RapidProM: Mine Your Processes and Not Just Your Data
Wil M.P. van der Aalst, Alfredo Bolt, Sebastiaan J. van Zelst

TL;DR
RapidProM integrates process mining with scientific workflows, enabling flexible, reusable analysis of event data to improve operational insights across various domains.
Contribution
It introduces RapidProM, an extension of RapidMiner that combines process mining capabilities with workflow modeling and reuse, bridging a gap in existing tools.
Findings
Supports complex process mining workflows
Enables reuse and combination with other analyses
Facilitates analysis of large, diverse event data
Abstract
The number of events recorded for operational processes is growing every year. This applies to all domains: from health care and e-government to production and maintenance. Event data are a valuable source of information for organizations that need to meet requirements related to compliance, efficiency, and customer service.
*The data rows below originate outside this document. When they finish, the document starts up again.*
-- ==== Sys2Proof/Tests/Slice0.lean ====
section
/-! SUPPORT. Tests: commands that are not well formed, single steps with results taken from the spec, and for every
statement a concrete state and operands that meet the hypotheses of its clauses. -/

namespace Sys2Proof.Tests

open Sys2Proof.Machine

set_option Elab.async false

/-! ### Small states -/

/-- A module that runs: core 0 and one stack of die 0 in service, host port A linked, in P0. -/
def up : State := { State.reset with
  units := ⟨1, (List.range 127).map (· + 1), []⟩
  hbm := [(0, { HbmCtl.init with st := .active, inMap := true })]
  boot := { State.reset.boot with resetLow := false, running := true, ready := true }
  regs := [(pHp .a + 0x040, 1)] }

/-- A descriptor with the given words; the others are 0. -/
def desc (l : List (Nat × Word)) : List Word := (List.range 16).map fun i => ((l.find? fun x => x.1 == i).map (·.2)).getD 0

/-- The state with core 0 running and a descriptor at the head of its ring. -/
def onRing (s : State) (w : List Word) : State :=
  (s.setReg (pCore 0 + 0x040) 0).modCore 0 fun c => { c with fetched := [⟨0, w⟩], fetchNext := 1 }

/-- The state with descriptors of core 0 in flight. -/
def flying (s : State) (es : List Infl) : State := s.modCore 0 fun c => { c with inflight := es }

/-- A descriptor of a type, its words from word 2 on as given. -/
def ofType (ty : Word) (l : List (Nat × Word)) : List Word := desc ((0, ty) :: l)

/-- The module on the fabric: number 0, enabled, accepting requests, with a route through port 0 to module 5. -/
def onNet (s : State) : State :=
  let s := (((s.fset pOgs F.OGS_CFG_EN 1).fset pOgs F.OGS_CFG_ACCEPT 1).setReg (pOgs + 0x040) 0x80000000).fset (pFp 0) F.FP_LINK_STAT_STATE 2
  { s with fab := { s.fab with routes := Tab.set Route.init 5 ⟨0, false, true⟩ s.fab.routes } }

/-! ### States and operands that meet the hypotheses of the statements -/

theorem meets_stepRunsFrontCommand : ({ up with pending := [.fence 0, .ppsEcho] } : State).pending = .fence 0 :: [.ppsEcho] := rfl

theorem meets_everyStepKeepsForm : up.formOk ∧ up.rpb.ok ∧ ∃ t, step { up with pending := [.powerTick 1 1 1] } = .next t := by
  refine ⟨?_, ?_, ⟨_, rfl⟩⟩
  · unfold State.formOk State.memOk State.regsOk State.coresOk State.tabsOk; decide +kernel
  · unfold Rpb.ok; decide +kernel

theorem meets_upkeepFrame : ∃ t, exec .dutyStep up = .next t := ⟨_, rfl⟩

/-- Module in P2 with core 0 HALTED, and in P0 with REQ at P2 and core 0 the only one that runs. -/
def inP2 : State := up.fset pPwr F.PWR_STAT_STATE 2
def reqP2At : State := (up.fset pPwr F.PWR_CTRL_REQ 2).setReg (pCore 0 + 0x040) 0
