-- ==== Sys2Proof/Machine/Des.lean ====
section
/-!
DEFINITION. The DES Feistel round engine: the S-box lookup and the F-function of 43_des.md R228 and R229, and the
commands of R230 to R241.
-/

namespace Sys2Proof

/-! ## The S-box lookup and the F-function -/

/-- What one S-box lookup computes: the chunk's value, the row, the column and the output (R228). -/
structure SboxLookup where
  chunk : Nat
  row : Nat
  col : Nat
  out : Nat
deriving DecidableEq, Repr

/-- Bit p of a bit string as a number, positions from 1. -/
def bitAt {n : Nat} (X : BitVec n) (p : Nat) : Nat := (X.getMsbD (p - 1)).toNat

/-- `sbox(j, c)`: the outer bits select the row, the inner four the column (R228). -/
def desLookup (j : Nat) (c : BitVec 6) : SboxLookup :=
  let row := 2 * bitAt c 1 + bitAt c 6
  let col := 8 * bitAt c 2 + 4 * bitAt c 3 + 2 * bitAt c 4 + bitAt c 5
  { chunk := c.toNat, row, col, out := desBoxEntry j row col }

/-- Chunk j of the 48-bit string: `X[6j-5 .. 6j]` (R229). -/
def chunk (X : BitVec 48) (j : Nat) : BitVec 6 := substring X (6 * j - 5) 6

/-- The lookup of chunk j of X in S-box j. -/
def lookupChunk (X : BitVec 48) (j : Nat) : SboxLookup := desLookup j (chunk X j)

/-- The 32 S-box output bits: the eight 4-bit outputs in order of j, each most significant bit first (R229). -/
def sboxBits (X : BitVec 48) : BitVec 32 :=
  BitVec.ofNat 32 ((List.range' 1 8).foldl (fun acc j => 16 * acc + (lookupChunk X j).out) 0)

/-- `ER`: R expanded to 48 bits (R229). -/
def expandR (r : BitVec 32) : BitVec 48 := permute 48 tableE r

/-- `X`: the expanded R mixed with the round key (R229). -/
def mixKey (r : BitVec 32) (key : BitVec 48) : BitVec 48 := xorbits (expandR r) key

/-- The value of the F-function on R with a round key (R229). -/
def feistel (r : BitVec 32) (key : BitVec 48) : BitVec 32 := permute 32 tableP (sboxBits (mixKey r key))

/-- The 11 trace records of the F-function, stamped with the round-key number (R229). -/
def feistelRecords (i : Nat) (r : BitVec 32) (key : BitVec 48) : List TraceRecord :=
  let X := mixKey r key
  [.expand i r (expandR r), .kxor i (expandR r) key X]
    ++ (List.range' 1 8).map (fun j =>
      let l := lookupChunk X j
      .sbox i j l.chunk l.row l.col l.out)
    ++ [.perm i (sboxBits X) (feistel r key)]

namespace Machine

/-- `K[i]`, i in 1..16 (10_state.md R30). Nothing asks for another i (log 10). -/
def State.roundKey48 (s : State) (i : Nat) : BitVec 48 := s.K.toList.getD (i - 1) 0

/-! ## The key schedule -/

/-- C0 and D0 from the key register (R232). -/
def State.scheduleStart (s : State) : State :=
  let pk := permute 56 tablePC1 s.DK
  let c := substring pk 1 28
  let d := substring pk 29 28
  State.emit { s with C := c, D := d } (.pc1 s.DK pk c d)

/-- One round i of the key schedule (R232). -/
def State.scheduleRound (s : State) (i : Nat) : State :=
  let n := shifts i
  let c := rol s.C n
  let d := rol s.D n
  let key := permute 48 tablePC2 (c ++ d)
  State.emitAll { s with C := c, D := d, K := s.K.setIfInBounds (i - 1) key }
    [.ksshift i n s.C s.D c d, .pc2 i (c ++ d) key]

/-- The whole key schedule: C0 and D0, then rounds 1 to 16 (R232). -/
def State.scheduleKeys (s : State) : State := (List.range' 1 16).foldl State.scheduleRound s.scheduleStart

/-! ## The steps of the cipher -/

/-- The body of DES.IP (R233). -/
def State.initialPermutation (s : State) : State :=
  let X := permute 64 tableIP s.DB
  State.emit { s with L := substring X 1 32, R := substring X 33 32, DRND := 1 } (.ip s.DB X)

/-- `do_dround()` (R234). -/
def State.doDround (s : State) : State :=
  let i := s.DRND.toNat
  let key := s.roundKey48 i
  let fo := feistel s.R key
  let nr := xorbits s.L fo
  State.emitAll { s with L := s.R, R := nr, DRND := s.DRND + 1 }
    (feistelRecords i s.R key ++ [.lxor i s.L fo nr, .dround i s.L s.R s.R nr])

/-- `while DRND <= 16: do_dround()`, at most the given number of times (R236; 70_reset_and_hazards.md R318). -/
def State.runDrounds : Nat → State → State
  | 0, s => s
  | n + 1, s => if s.DRND.toNat ≤ Config.desRounds then State.runDrounds n s.doDround else s

/-- `do_dfinal()` (R235). -/
def State.doDfinal (s : State) : State :=
  let pre := s.R ++ s.L
  let out := permute 64 tableFP pre
  State.emitAll { s with DB := out, DRND := 18 } [.swap s.L s.R pre, .fp pre out, .dfinal out]

/-! ## The commands -/

/-- DES.LDBLK (R230). -/
def execDesLdblk (data : List Byte) (s : State) : Answer :=
  command (.desLdblk data) s []
    (State.ok { s with DB := unpack (pads8 data) 64, DBV := true, DRND := 0 } [])

/-- DES.LDKEY (R231). -/
def execDesLdkey (data : List Byte) (s : State) : Answer :=
  command (.desLdkey data) s []
    (State.ok { s with DK := unpack (pads8 data) 64, DKV := true, DKSV := false } [])

/-- DES.KEYSCHED (R232). -/
def execDesKeysched (s : State) : Answer :=
  command .desKeysched s [require s.DKV .eSequence]
    (State.ok { s.scheduleKeys with DKSV := true } [])

/-- DES.IP (R233). -/
def execDesIp (s : State) : Answer :=
  command .desIp s [require (s.DBV ∧ s.DRND.toNat = 0) .eSequence] (s.initialPermutation.ok [])

/-- DES.ROUND (R234). -/
def execDesRound (s : State) : Answer :=
  command .desRound s
    [require (s.DBV ∧ s.DKSV ∧ 1 ≤ s.DRND.toNat ∧ s.DRND.toNat ≤ Config.desRounds) .eSequence]
    (s.doDround.ok [])

/-- DES.FP (R235). -/
def execDesFp (s : State) : Answer :=
  command .desFp s [require (s.DBV ∧ s.DRND.toNat = 17) .eSequence] (s.doDfinal.ok [])

/-- DES.ENC: the steps that remain (R236). -/
def execDesEnc (s : State) : Answer :=
  command .desEnc s [require (s.DBV ∧ s.DKSV ∧ s.DRND.toNat ≤ 17) .eSequence]
    (let t := if s.DRND.toNat = 0 then s.initialPermutation else s
     let u := (State.runDrounds Config.desRounds t).doDfinal
     u.ok (pack u.DB))

/-- DES.RDBLK (R237). -/
def execDesRdblk (s : State) : Answer :=
  command .desRdblk s [require s.DBV .eSequence] (s.ok (pack s.DB))

/-- DES.RDLR (R238). -/
def execDesRdlr (s : State) : Answer :=
  command .desRdlr s [require (s.DBV ∧ 1 ≤ s.DRND.toNat) .eSequence] (s.ok (pack (s.L ++ s.R)))

/-- DES.RDRK (R239). -/
def execDesRdrk (i : Byte) (s : State) : Answer :=
  command (.desRdrk i) s
    [require (1 ≤ i.toNat ∧ i.toNat ≤ Config.desRounds) .eOperand, require s.DKSV .eSequence]
    (s.ok (pack (s.roundKey48 i.toNat)))

/-- DES.F: the F-function on the current R; it writes no register (R240). -/
def execDesF (i : Byte) (s : State) : Answer :=
  command (.desF i) s
    [require (1 ≤ i.toNat ∧ i.toNat ≤ Config.desRounds) .eOperand,
     require (s.DBV ∧ s.DKSV ∧ 1 ≤ s.DRND.toNat) .eSequence]
    (State.ok (s.emitAll (feistelRecords i.toNat s.R (s.roundKey48 i.toNat)))
      (pack (feistel s.R (s.roundKey48 i.toNat))))

/-- DES.SBOX: the chunk operand is its integer value, bit 5 its first bit (R241; 30_encoding.md R112). -/
def execDesSbox (j v : Byte) (s : State) : Answer :=
  command (.desSbox j v) s
    [require ((1 ≤ j.toNat ∧ j.toNat ≤ 8) ∧ v.toNat ≤ 63) .eOperand]
    (s.ok [BitVec.ofNat 8 (desLookup j.toNat (v.setWidth 6)).out])

end Machine

end Sys2Proof
end

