-- ==== Sys2Proof/Certificates/Slice0/Obligations.lean ====
section
/-!
DEFINITION. The statements for the provers, and the terms they are written in. Each docstring names the rules of spec/
that the statement formalises. No statement rests on a value that the model chose; where one
rests on an inference that the spec marks as its own, or on how the model arranges steps and streams, it says so.
-/

namespace Sys2Proof.Claims

open Sys2Proof.Machine

/-! ## Terms the statements share -/

/-- The state with one success response added (20_memory.md R68). -/
def answered (s : State) (result : List Byte) : State := { s with rsp := s.rsp ++ [0x00 :: result] }

/-- The state that fault entry with a code leaves (60_exceptions.md R283). -/
def faultTaken (s : State) (code op : Byte) : State :=
  { s with MODE := .faulted, ERRCODE := code, ERROP := op, rsp := s.rsp ++ [[code]] }

/-- Format F0 (30_encoding.md R111): the opcode alone is the command, and any operand byte is a format fault. -/
def PacketF0 (op : Byte) (i : Instr) : Prop :=
  decode [op] = .ok i ∧ ∀ args : List Byte, args ≠ [] → decode (op :: args) = .error .eFormat

/-- Format F1: one operand byte, and any other number is a format fault. -/
def PacketF1 (op : Byte) (mk : Byte → Instr) : Prop :=
  (∀ a, decode [op, a] = .ok (mk a)) ∧ ∀ args : List Byte, args.length ≠ 1 → decode (op :: args) = .error .eFormat

/-- Format F2: two operand bytes, and any other number is a format fault. -/
def PacketF2 (op : Byte) (mk : Byte → Byte → Instr) : Prop :=
  (∀ a b, decode [op, a, b] = .ok (mk a b)) ∧
    ∀ args : List Byte, args.length ≠ 2 → decode (op :: args) = .error .eFormat

/-- Format FD: any number of data bytes. -/
def PacketFD (op : Byte) (mk : List Byte → Instr) : Prop := ∀ data, decode (op :: data) = .ok (mk data)

/-- Position p, counted from 0, of the bit string that the bytes spell (20_memory.md R71). -/
def bitOf (A : List Byte) (p : Nat) : Bool := (A.getD (p / 8) 0).getMsbD (p % 8)

/-- The bytes of `out` are the n bits `f 0, f 1, ...` in as few bytes as hold them, the rest of the last byte 0. -/
def SpellsBits (out : List Byte) (n : Nat) (f : Nat → Bool) : Prop :=
  out.length = (n + 7) / 8 ∧ ∀ p < 8 * out.length, bitOf out p = if p < n then f p else false

/-- The unit of a command, the high nibble of its opcode (30_encoding.md R113). -/
def unitOf (i : Instr) : Nat := i.opcode.toNat / 16

/-- Executing commands one after another; none when one of them does not answer a next state. -/
def execAll : List Instr → State → Option State
  | [], s => some s
  | i :: rest, s =>
    match exec i s with
    | .next t => execAll rest t
    | .fault _ => none
    | .refused _ => none

/-- The polynomial over GF(2) whose coefficients are the bits of a byte. -/
noncomputable def polynomial (b : Byte) : Polynomial (ZMod 2) :=
  ∑ i ∈ Finset.range 8, if b.getLsbD i then Polynomial.X ^ i else 0

/-- The polynomial x^8 + x^4 + x^3 + x + 1 (00_scope.md R2). -/
noncomputable def modulus : Polynomial (ZMod 2) :=
  Polynomial.X ^ 8 + Polynomial.X ^ 4 + Polynomial.X ^ 3 + Polynomial.X + 1

/-- Row r, column c of the MixColumns matrix: each row is the row above rotated one place to the right (40_gf256.md
R145). -/
def mixCoefficient (r c : Fin 4) : Byte :=
  match c - r with
  | 0 => 2
  | 1 => 3
  | 2 => 1
  | 3 => 1

/-- Byte r of the matrix product with a column. -/
def mixedByte (c : AesWord) (r : Fin 4) : Byte :=
  gfMul (mixCoefficient r 0) (c.get 0) ^^^ gfMul (mixCoefficient r 1) (c.get 1) ^^^
    gfMul (mixCoefficient r 2) (c.get 2) ^^^ gfMul (mixCoefficient r 3) (c.get 3)

/-- Rotate a byte left. -/
def rotl8 (b : Byte) (n : Nat) : Byte := b <<< n ||| b >>> (8 - n)

/-- Round key k as a state: column c is the word `W[4k + c]` (42_aes.md R187). -/
def roundKeyOf (W : Vector AesWord 44) (k : Nat) : AesState :=
  AesState.ofCols fun c => W.toList.getD (4 * k + c.val) ⟨0, 0, 0, 0⟩

/-- The state register after round r (42_aes.md R192). -/
def aesRoundState (W : Vector AesWord 44) (r : Nat) (a : AesState) : AesState :=
  if r = 0 then a.xor (roundKeyOf W 0)
  else if r ≤ 9 then (mixColumns (shiftRows (subBytes a))).xor (roundKeyOf W r)
  else (shiftRows (subBytes a)).xor (roundKeyOf W 10)

/-- The trace records of round r (42_aes.md R192; 20_memory.md R77). -/
def aesRoundRecords (W : Vector AesWord 44) (r : Nat) (a : AesState) : List TraceRecord :=
  let b := subBytes a
  let c := shiftRows b
  let d := mixColumns c
  let z := aesRoundState W r a
  (if r = 0 then [.ark 0 0 a (roundKeyOf W 0) z]
   else if r ≤ 9 then [.sub r a b, .shift r b c, .mix r c d, .ark r r d (roundKeyOf W r) z]
   else [.sub r a b, .shift r b c, .ark r 10 c (roundKeyOf W 10) z])
  ++ [.around r a z] ++ (if r = 10 then [.afinal z] else [])

/-- The state register and the records after n rounds from round r on. -/
def aesRounds (W : Vector AesWord 44) : Nat → Nat → AesState → AesState × List TraceRecord
  | 0, _, a => (a, [])
  | n + 1, r, a =>
    let rest := aesRounds W n (r + 1) (aesRoundState W r a)
    (rest.1, aesRoundRecords W r a ++ rest.2)

/-- The key words of the schedule by index. -/
def wordOf (W : Vector AesWord 44) (i : Nat) : AesWord := W.toList.getD i ⟨0, 0, 0, 0⟩

/-- The value XORed into `W[i-4]` (42_aes.md R190). -/
def tempOf (W : Vector AesWord 44) (i : Nat) : AesWord :=
  if i % 4 = 0 then (subWord (rotWord (wordOf W (i - 1)))).xor (rcon (i / 4)) else wordOf W (i - 1)

/-- C0 and D0, the halves of the permuted key (43_des.md R232). -/
def halfKey (key : BitVec 64) (first : Nat) : BitVec 28 := substring (permute 56 tablePC1 key) first 28

/-- The half after the rotations of rounds 1..i, which accumulate (43_des.md R232). -/
def rotated (half : BitVec 28) (i : Nat) : BitVec 28 := rol half ((shiftList.take i).sum)

/-- Round key i of a DES key (43_des.md R232). -/
def desKeyOf (key : BitVec 64) (i : Nat) : BitVec 48 :=
  permute 48 tablePC2 (rotated (halfKey key 1) i ++ rotated (halfKey key 29) i)

/-- The records of the key schedule of a DES key (43_des.md R232; 20_memory.md R78). -/
def scheduleRecords (key : BitVec 64) : List TraceRecord :=
  let c := halfKey key 1
  let d := halfKey key 29
  .pc1 key (permute 56 tablePC1 key) c d ::
    (List.range' 1 16).flatMap fun i =>
      [.ksshift i (shifts i) (rotated c (i - 1)) (rotated d (i - 1)) (rotated c i) (rotated d i),
       .pc2 i (rotated c i ++ rotated d i) (desKeyOf key i)]

/-- Round key i of the key file, i in 1..16. -/
def keyOf (K : Vector (BitVec 48) 16) (i : Nat) : BitVec 48 := K.toList.getD (i - 1) 0

/-- The halves after n Feistel rounds from round i on: `L[i] = R[i-1]; R[i] = L[i-1] XOR F(R[i-1], K[i])`
(43_des.md R234). -/
def feistelRounds (K : Vector (BitVec 48) 16) : Nat → Nat → BitVec 32 × BitVec 32 → BitVec 32 × BitVec 32
  | 0, _, lr => lr
  | n + 1, i, lr => feistelRounds K n (i + 1) (lr.2, lr.1 ^^^ feistel lr.2 (keyOf K i))

/-- The records of n Feistel rounds from round i on (43_des.md R229, R234; 20_memory.md R78). -/
def feistelTrace (K : Vector (BitVec 48) 16) : Nat → Nat → BitVec 32 × BitVec 32 → List TraceRecord
  | 0, _, _ => []
  | n + 1, i, lr =>
    let fo := feistel lr.2 (keyOf K i)
    let new := lr.1 ^^^ fo
    feistelRecords i lr.2 (keyOf K i) ++ [.lxor i lr.1 fo new, .dround i lr.1 lr.2 lr.2 new] ++
      feistelTrace K n (i + 1) (lr.2, new)

/-- The row of a chunk given as an integer (43_des.md R228). -/
def chunkRow (x : Nat) : Nat := 2 * (x / 32 % 2) + x % 2

/-- The column of a chunk given as an integer (43_des.md R228). -/
def chunkCol (x : Nat) : Nat := x / 2 % 16

/-- Chunk j, 1..8, of a 48-bit string as an integer (43_des.md R229). -/
def chunkValue (X : BitVec 48) (j : Nat) : Nat := X.toNat / 2 ^ (48 - 6 * j) % 64

end Sys2Proof.Claims

open Sys2Proof Sys2Proof.Machine Sys2Proof.Claims

/-! ## The engine: steps, modes, faults, reset -/

/-- A step takes the oldest packet off CMD and runs the command it decodes to (20_memory.md R64). That a step is one
packet and that CMD is a list is how the model arranges it (log 1, log 2). -/
def Obligations.StepRunsDecodedCommand : Prop :=
  ∀ (s : State) (pkt : Packet) (rest : List Packet) (i : Instr),
    s.rstN = true → s.cmd = pkt :: rest → decode pkt = .ok i → step s = exec i { s with cmd := rest }

/-- A packet that decodes to no command makes the engine take the decoder's fault, recorded with the packet's first byte
(30_encoding.md R114; 60_exceptions.md R283, R290). -/
def Obligations.UndecodablePacketTakesFault : Prop :=
  ∀ (s : State) (pkt : Packet) (rest : List Packet) (code : FaultCode),
    s.rstN = true → s.cmd = pkt :: rest → s.MODE = .run → decode pkt = .error code →
      (code = .eOpcode ∨ code = .eFormat) ∧
      (pkt = [] → code = .eFormat) ∧
      ∃ t, step s = .next t ∧
        t = faultTaken { s with cmd := rest } (if code = .eOpcode then 1 else 2) (if h : pkt = [] then 0 else pkt.head h) ∧
        t.faultPin = true
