/-! ## One step at a time: the engine (95_test_vectors.md sections 3.5 and 3.6) -/

theorem test_illegal_opcode :
    statusOf (step (sent [0x99, 0x01, 0x02])) = [0x01, 0x01, 0x99, 0x00, 0x00, 0x00] ∧
    lastRsp (step (sent [0x99, 0x01, 0x02])) = some [0x01] := by decide +kernel

theorem test_empty_packet :
    statusOf (step (sent [])) = [0x01, 0x02, 0x00, 0x00, 0x00, 0x00] ∧ lastRsp (step (sent [])) = some [0x02] := by
  decide +kernel

theorem test_faulted_refuses :
    [[0x00], [0x02, 0x00], [0x01, 0x00], [], [0x30, 0x00]].map (fun p => lastRsp (step { faulted with cmd := [p] })) =
      List.replicate 5 (some [0x07]) := by decide +kernel

theorem test_faulted_reads_status :
    lastRsp (step { faulted with cmd := [[0x02]] }) = some [0x00, 0x01, 0x01, 0x99, 0x00, 0x00, 0x00] := by
  decide +kernel

theorem test_faulted_reset :
    (nextOf (step { faulted with cmd := [[0x01]] })) = some { State.reset with rsp := [[0x00]] } := by decide +kernel

theorem test_low_reset_pin :
    nextOf (step { aesAt aesBlock 3 with rstN := false }) = some { State.reset with rstN := false } := by decide +kernel

theorem test_waits : nextOf (step (aesAt aesBlock 3)) = some (aesAt aesBlock 3) := by decide +kernel

theorem test_nop :
    lastRsp (exec .sysNop State.reset) = some [0x00] ∧ lastRsp (exec .sysNop faulted) = some [0x07] := by decide +kernel

theorem test_reset_clears :
    nextOf (exec .sysReset (desAt 1 2 3)) = some { State.reset with rsp := [[0x00]] } := by decide +kernel

theorem test_rdstat :
    lastRsp (exec .sysRdstat (aesAt aesBlock 11)) = some [0x00, 0x00, 0x00, 0x00, 0xeb, 0x00, 0x00] := by decide +kernel

/-! ## GF (section 3.1) -/

theorem test_gf_add :
    lastRsp (exec (.gfAdd 0x57 0x83) State.reset) = some [0x00, 0xd4] := by decide +kernel

theorem test_gf_mul2 :
    lastRsp (exec (.gfMul2 0x7f) State.reset) = some [0x00, 0xfe] ∧
    lastRsp (exec (.gfMul2 0x81) State.reset) = some [0x00, 0x19] := by decide +kernel

theorem test_gf_mul3 :
    lastRsp (exec (.gfMul3 0x57) State.reset) = some [0x00, 0xf9] ∧
    lastRsp (exec (.gfMul3 0xff) State.reset) = some [0x00, 0x1a] := by decide +kernel

theorem test_gf_mul :
    lastRsp (exec (.gfMul 0x57 0x83) State.reset) = some [0x00, 0xc1] ∧
    lastRsp (exec (.gfMul 0xff 0xff) State.reset) = some [0x00, 0x13] := by decide +kernel

theorem test_gf_mixcol :
    lastRsp (exec (.gfMixcol 0xdb 0x13 0x53 0x45) State.reset) = some [0x00, 0x8e, 0x4d, 0xa1, 0xbc] ∧
    lastRsp (exec (.gfMixcol 0x00 0x01 0x00 0x00) State.reset) = some [0x00, 0x03, 0x02, 0x01, 0x01] := by decide +kernel

/-! ## BV (section 3.2) -/

theorem test_bv_ldt :
    statusOf (exec (.bvLdt [0x40]) State.reset) = [0x00, 0x00, 0x00, 0x00, 0x00, 0x01] ∧
    lastRsp (exec (.bvLdt [0x01, 0x00]) State.reset) = some [0x03] ∧ lastRsp (exec (.bvLdt [0x41]) State.reset) = some [0x03] := by
  decide +kernel

theorem test_bv_perm_programmed :
    lastRsp (exec (.bvPerm 0x00 0x08 [0xb2]) (after [.bvLdt [8, 7, 6, 5, 4, 3, 2, 1]] State.reset)) = some [0x00, 0x4d] ∧
    lastRsp (exec (.bvPerm 0x00 0x08 [0xff]) State.reset) = some [0x05] := by
  decide +kernel

theorem test_bv_perm_rom :
    lastRsp (exec (.bvPerm 0x01 0x40 [0x01, 0x23, 0x45, 0x67, 0x89, 0xab, 0xcd, 0xef]) State.reset) = some [0x00, 0xcc, 0x00, 0xcc, 0xff, 0xf0, 0xaa, 0xf0, 0xaa] ∧
    lastRsp (exec (.bvPerm 0x02 0x40 [0xcc, 0x00, 0xcc, 0xff, 0xf0, 0xaa, 0xf0, 0xaa]) State.reset) = some [0x00, 0x01, 0x23, 0x45, 0x67, 0x89, 0xab, 0xcd, 0xef] ∧
    lastRsp (exec (.bvPerm 0x03 0x20 [0xf0, 0xaa, 0xf0, 0xaa]) State.reset) = some [0x00, 0x7a, 0x15, 0x55, 0x7a, 0x15, 0x55] ∧
    lastRsp (exec (.bvPerm 0x04 0x20 [0x5c, 0x82, 0xb5, 0x97]) State.reset) = some [0x00, 0x23, 0x4a, 0xa9, 0xbb] ∧
    lastRsp (exec (.bvPerm 0x05 0x40 [0x13, 0x34, 0x57, 0x79, 0x9b, 0xbc, 0xdf, 0xf1]) State.reset) = some [0x00, 0xf0, 0xcc, 0xaa, 0xf5, 0x56, 0x67, 0x8f] ∧
    lastRsp (exec (.bvPerm 0x06 0x38 [0xe1, 0x99, 0x55, 0xfa, 0xac, 0xcf, 0x1e]) State.reset) = some [0x00, 0x1b, 0x02, 0xef, 0xfc, 0x70, 0x72] ∧
    lastRsp (exec (.bvPerm 0x03 0x1f [0x00, 0x00, 0x00, 0x00]) State.reset) = some [0x06] := by decide +kernel

theorem test_bv_xor :
    lastRsp (exec (.bvXor 0x03 0x03 [0xa0] [0xdf]) State.reset) = some [0x00, 0x60] ∧
    lastRsp (exec (.bvXor 0x08 0x09 [0xff] [0xff, 0x80]) State.reset) = some [0x04] := by decide +kernel
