-- ==== Sys2Proof/Machine/Core.lean ====
section
/-! DEFINITION. The machine as the host's interface takes it. -/

def Sys2Proof.core : Host.Core :=
  { State := Sys2Proof.Machine.State
    Fault := Sys2Proof.Machine.Fault
    Refusal := Sys2Proof.Machine.Refusal
    step := Sys2Proof.Machine.step
    reset := Sys2Proof.Machine.State.reset }
end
Process mining helps to turn these data into real value: by discovering the real processes, by automatically identifying bottlenecks, by analyzing deviations and sources of non-compliance, by revealing the actual behavior of people, etc. Process mining is very different from conventional data mining and machine learning techniques. ProM is a powerful open-source process mining tool supporting hundreds of analysis techniques. However, ProM does not support analysis based on scientific workflows. RapidProM, an extension of RapidMiner based on ProM, combines the best…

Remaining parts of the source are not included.